Sedef hastalığı olarak bilinen psoriasis, kronik seyirli nedeni tam belli olmayan ama genetik faktörlerin etkili olduğu otoimmün bir hastalıktır. Sedef hastalığının tedavisi tutulan bölgeye, yaygınlığına göre değişmektedir. Tedavi uzun süreli olacağı için hastanın tedavi planlamasına uyumu çok önemlidir. Birçok hastada beraberinde obezite, hipertansiyon ve hiperlipidemi gibi metabolik problemler de bulunur. Tedavi planlanırken bu durumlar da göz önüne alınır.
Sınırlı lezyonu olan hafif ve orta seviye vakalarda uygun deri kremleri kullanılır. En sık kullanılanlar kortizon içeren kremlerdir. Ayrıca deri ne kadar nemli tutulursa lezyonlar o kadar az oluşacaktır. D vitamini içeren ilaçlar, kömür katranı diğer topikal tedavi seçenekleridir.
Şiddetli sedef hastalığı vakalarında fototerapi yanında sistemik ilaçlar kullanılır ve topikal uygulanan kremler de tedaviye eklenir. Sistemik ilaç tedavisi özellikle eklem iltihabı ve tırnak tutulumunun olduğu vakalarda tercih edilir. Metotreksat, siklosporin gibi kanser ilaçları, retinoidler olarak bilinen A vitamini türevleri, biyolojik ajanlar sistemik ilaçlar arasındadır. Sistemik tedavinin başlandığı hastalarda rutin olarak kan tetkikleri yapılmalı, karaciğer ve böbrek fonksiyonları da yakından takip edilmelidir.

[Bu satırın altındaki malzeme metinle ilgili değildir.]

@[simp] theorem State.exchangeFrame_aId : (s.exchangeFrame).aId = s.aId := rfl
@[simp] theorem State.exchangeFrame_aFc : (s.exchangeFrame).aFc = s.aFc := rfl
@[simp] theorem State.exchangeFrame_aAddr : (s.exchangeFrame).aAddr = s.aAddr := rfl
@[simp] theorem State.exchangeFrame_aQty : (s.exchangeFrame).aQty = s.aQty := rfl
@[simp] theorem State.exchangeFrame_aExc : (s.exchangeFrame).aExc = s.aExc := rfl
@[simp] theorem State.exchangeFrame_aByte : (s.exchangeFrame).aByte = s.aByte := rfl
@[simp] theorem State.exchangeFrame_rId : (s.exchangeFrame).rId = s.rId := rfl
@[simp] theorem State.exchangeFrame_rFc : (s.exchangeFrame).rFc = s.rFc := rfl
@[simp] theorem State.exchangeFrame_rAddr : (s.exchangeFrame).rAddr = s.rAddr := rfl
@[simp] theorem State.exchangeFrame_rQty : (s.exchangeFrame).rQty = s.rQty := rfl
@[simp] theorem State.exchangeFrame_rExc : (s.exchangeFrame).rExc = s.rExc := rfl
@[simp] theorem State.exchangeFrame_val : (s.exchangeFrame).val = s.val := rfl
@[simp] theorem State.exchangeFrame_valN : (s.exchangeFrame).valN = s.valN := rfl
@[simp] theorem State.exchangeFrame_status : (s.exchangeFrame).status = s.status := rfl
@[simp] theorem State.exchangeFrame_crc : (s.exchangeFrame).crc = s.crc := rfl
@[simp] theorem State.exchangeFrame_rxBuf :
    (s.exchangeFrame).rxBuf = Memory.writeBytes s.rxBuf 0 s.transport.nextAnswer := rfl
@[simp] theorem State.exchangeFrame_rxLen : (s.exchangeFrame).rxLen = s.transport.nextAnswer.length := rfl
@[simp] theorem State.exchangeFrame_txBuf : (s.exchangeFrame).txBuf = s.txBuf := rfl
@[simp] theorem State.exchangeFrame_txLen : (s.exchangeFrame).txLen = s.txLen := rfl
@[simp] theorem State.exchangeFrame_slaveId : (s.exchangeFrame).slaveId = s.slaveId := rfl
@[simp] theorem State.exchangeFrame_reqCrcCheck : (s.exchangeFrame).reqCrcCheck = s.reqCrcCheck := rfl
@[simp] theorem State.exchangeFrame_regTab : (s.exchangeFrame).regTab = s.regTab := rfl
@[simp] theorem State.exchangeFrame_host : (s.exchangeFrame).host = s.host := rfl
@[simp] theorem State.exchangeFrame_transport :
    (s.exchangeFrame).transport = s.transport.exchange (withCrc (requestPayload s.aId fcReadHolding s.aAddr s.aQty)) := rfl
@[simp] theorem State.exchangeFrame_written : (s.exchangeFrame).written = s.written := rfl

@[simp] theorem State.applyResponse_aId (r : Response) :
    (s.applyResponse r).aId = s.aId := by cases r <;> simp [State.applyResponse]
@[simp] theorem State.applyResponse_aFc (r : Response) :
    (s.applyResponse r).aFc = s.aFc := by cases r <;> simp [State.applyResponse]
@[simp] theorem State.applyResponse_aAddr (r : Response) :
    (s.applyResponse r).aAddr = s.aAddr := by cases r <;> simp [State.applyResponse]
@[simp] theorem State.applyResponse_aQty (r : Response) :
    (s.applyResponse r).aQty = s.aQty := by cases r <;> simp [State.applyResponse]
@[simp] theorem State.applyResponse_aExc (r : Response) :
    (s.applyResponse r).aExc = s.aExc := by cases r <;> simp [State.applyResponse]
@[simp] theorem State.applyResponse_aByte (r : Response) :
    (s.applyResponse r).aByte = s.aByte := by cases r <;> simp [State.applyResponse]
@[simp] theorem State.applyResponse_rId (r : Response) :
    (s.applyResponse r).rId = s.rId := by cases r <;> simp [State.applyResponse]
@[simp] theorem State.applyResponse_rFc (r : Response) :
    (s.applyResponse r).rFc = s.rFc := by cases r <;> simp [State.applyResponse]
@[simp] theorem State.applyResponse_rAddr (r : Response) :
    (s.applyResponse r).rAddr = s.rAddr := by cases r <;> simp [State.applyResponse]
@[simp] theorem State.applyResponse_rQty (r : Response) :
    (s.applyResponse r).rQty = s.rQty := by cases r <;> simp [State.applyResponse]
@[simp] theorem State.applyResponse_rxBuf (r : Response) :
    (s.applyResponse r).rxBuf = s.rxBuf := by cases r <;> simp [State.applyResponse]
@[simp] theorem State.applyResponse_rxLen (r : Response) :
    (s.applyResponse r).rxLen = s.rxLen := by cases r <;> simp [State.applyResponse]
@[simp] theorem State.applyResponse_txBuf (r : Response) :
    (s.applyResponse r).txBuf = s.txBuf := by cases r <;> simp [State.applyResponse]
@[simp] theorem State.applyResponse_txLen (r : Response) :
    (s.applyResponse r).txLen = s.txLen := by cases r <;> simp [State.applyResponse]
@[simp] theorem State.applyResponse_slaveId (r : Response) :
    (s.applyResponse r).slaveId = s.slaveId := by cases r <;> simp [State.applyResponse]
@[simp] theorem State.applyResponse_reqCrcCheck (r : Response) :
    (s.applyResponse r).reqCrcCheck = s.reqCrcCheck := by cases r <;> simp [State.applyResponse]
@[simp] theorem State.applyResponse_regTab (r : Response) :
    (s.applyResponse r).regTab = s.regTab := by cases r <;> simp [State.applyResponse]
@[simp] theorem State.applyResponse_host (r : Response) :
    (s.applyResponse r).host = s.host := by cases r <;> simp [State.applyResponse]
@[simp] theorem State.applyResponse_transport (r : Response) :
    (s.applyResponse r).transport = s.transport := by cases r <;> simp [State.applyResponse]

@[simp] theorem State.classify_aId (rx : List Byte) :
    (s.classify rx).aId = s.aId := by
  unfold State.classify; split <;> simp
@[simp] theorem State.classify_aFc (rx : List Byte) :
    (s.classify rx).aFc = s.aFc := by
  unfold State.classify; split <;> simp
@[simp] theorem State.classify_aAddr (rx : List Byte) :
    (s.classify rx).aAddr = s.aAddr := by
  unfold State.classify; split <;> simp
@[simp] theorem State.classify_aQty (rx : List Byte) :
    (s.classify rx).aQty = s.aQty := by
  unfold State.classify; split <;> simp
@[simp] theorem State.classify_aExc (rx : List Byte) :
    (s.classify rx).aExc = s.aExc := by
  unfold State.classify; split <;> simp
@[simp] theorem State.classify_aByte (rx : List Byte) :
    (s.classify rx).aByte = s.aByte := by
  unfold State.classify; split <;> simp
@[simp] theorem State.classify_rId (rx : List Byte) :
    (s.classify rx).rId = s.rId := by
  unfold State.classify; split <;> simp
@[simp] theorem State.classify_rFc (rx : List Byte) :
    (s.classify rx).rFc = s.rFc := by
  unfold State.classify; split <;> simp
@[simp] theorem State.classify_rAddr (rx : List Byte) :
    (s.classify rx).rAddr = s.rAddr := by
  unfold State.classify; split <;> simp
@[simp] theorem State.classify_rQty (rx : List Byte) :
    (s.classify rx).rQty = s.rQty := by
  unfold State.classify; split <;> simp
@[simp] theorem State.classify_rxBuf (rx : List Byte) :
    (s.classify rx).rxBuf = s.rxBuf := by
  unfold State.classify; split <;> simp
@[simp] theorem State.classify_rxLen (rx : List Byte) :
    (s.classify rx).rxLen = s.rxLen := by
  unfold State.classify; split <;> simp
@[simp] theorem State.classify_txBuf (rx : List Byte) :
    (s.classify rx).txBuf = s.txBuf := by
  unfold State.classify; split <;> simp
@[simp] theorem State.classify_txLen (rx : List Byte) :
    (s.classify rx).txLen = s.txLen := by
  unfold State.classify; split <;> simp
@[simp] theorem State.classify_slaveId (rx : List Byte) :
    (s.classify rx).slaveId = s.slaveId := by
  unfold State.classify; split <;> simp
@[simp] theorem State.classify_reqCrcCheck (rx : List Byte) :
    (s.classify rx).reqCrcCheck = s.reqCrcCheck := by
  unfold State.classify; split <;> simp
@[simp] theorem State.classify_regTab (rx : List Byte) :
    (s.classify rx).regTab = s.regTab := by
  unfold State.classify; split <;> simp
@[simp] theorem State.classify_host (rx : List Byte) :
    (s.classify rx).host = s.host := by
  unfold State.classify; split <;> simp
@[simp] theorem State.classify_transport (rx : List Byte) :
    (s.classify rx).transport = s.transport := by
  unfold State.classify; split <;> simp

end Sys2Proof.Machine
end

Sedef hastalığında hastalığı tetikleyici ve alevlenmesine neden olan durumlar vardır. Bunlar boğaz enfeksiyonları, idrar yolu iltihabı, diş çürüğü, kaşıma yoluyla deriyi zedeleme, sıyrık ve çizikler, duygusal problemler, acı verici olaylar ve stres, bu durumların başta gelenleri arasındadır. Hastaların stresle baş etmek amacıyla psikolojik destek alması da fayda sağlayacaktır.
Beslenme alışkanlıkları ve yaşam tarzı ile psoriasis arasındaki ilişki henüz tam olarak aydınlatılabilmiş değildir. Vücutta enflamasyonu arttıran gluten, şeker ve süt ürünlerinden uzak durmakta fayda vardır. Aynı zamanda hastalar tükettikleri besinlerden hangilerinin hastalığı alevlenme dönemine soktuğu konusunda da dikkatli olmalıdır.
Stres, sedef hastalığı için önemli bir tetikleyici faktördür. Yaşamın getirdiği stres ile mücadele edilebilmesi hem alevlenmelerin azaltılmasında hem de belirtilerin kontrolünde fayda sağlayabilir. Nefes egzersizleri, meditasyon ve yoga uygulamaları, stres kontrolü amacıyla başvurulabilecek yöntemler arasındadır.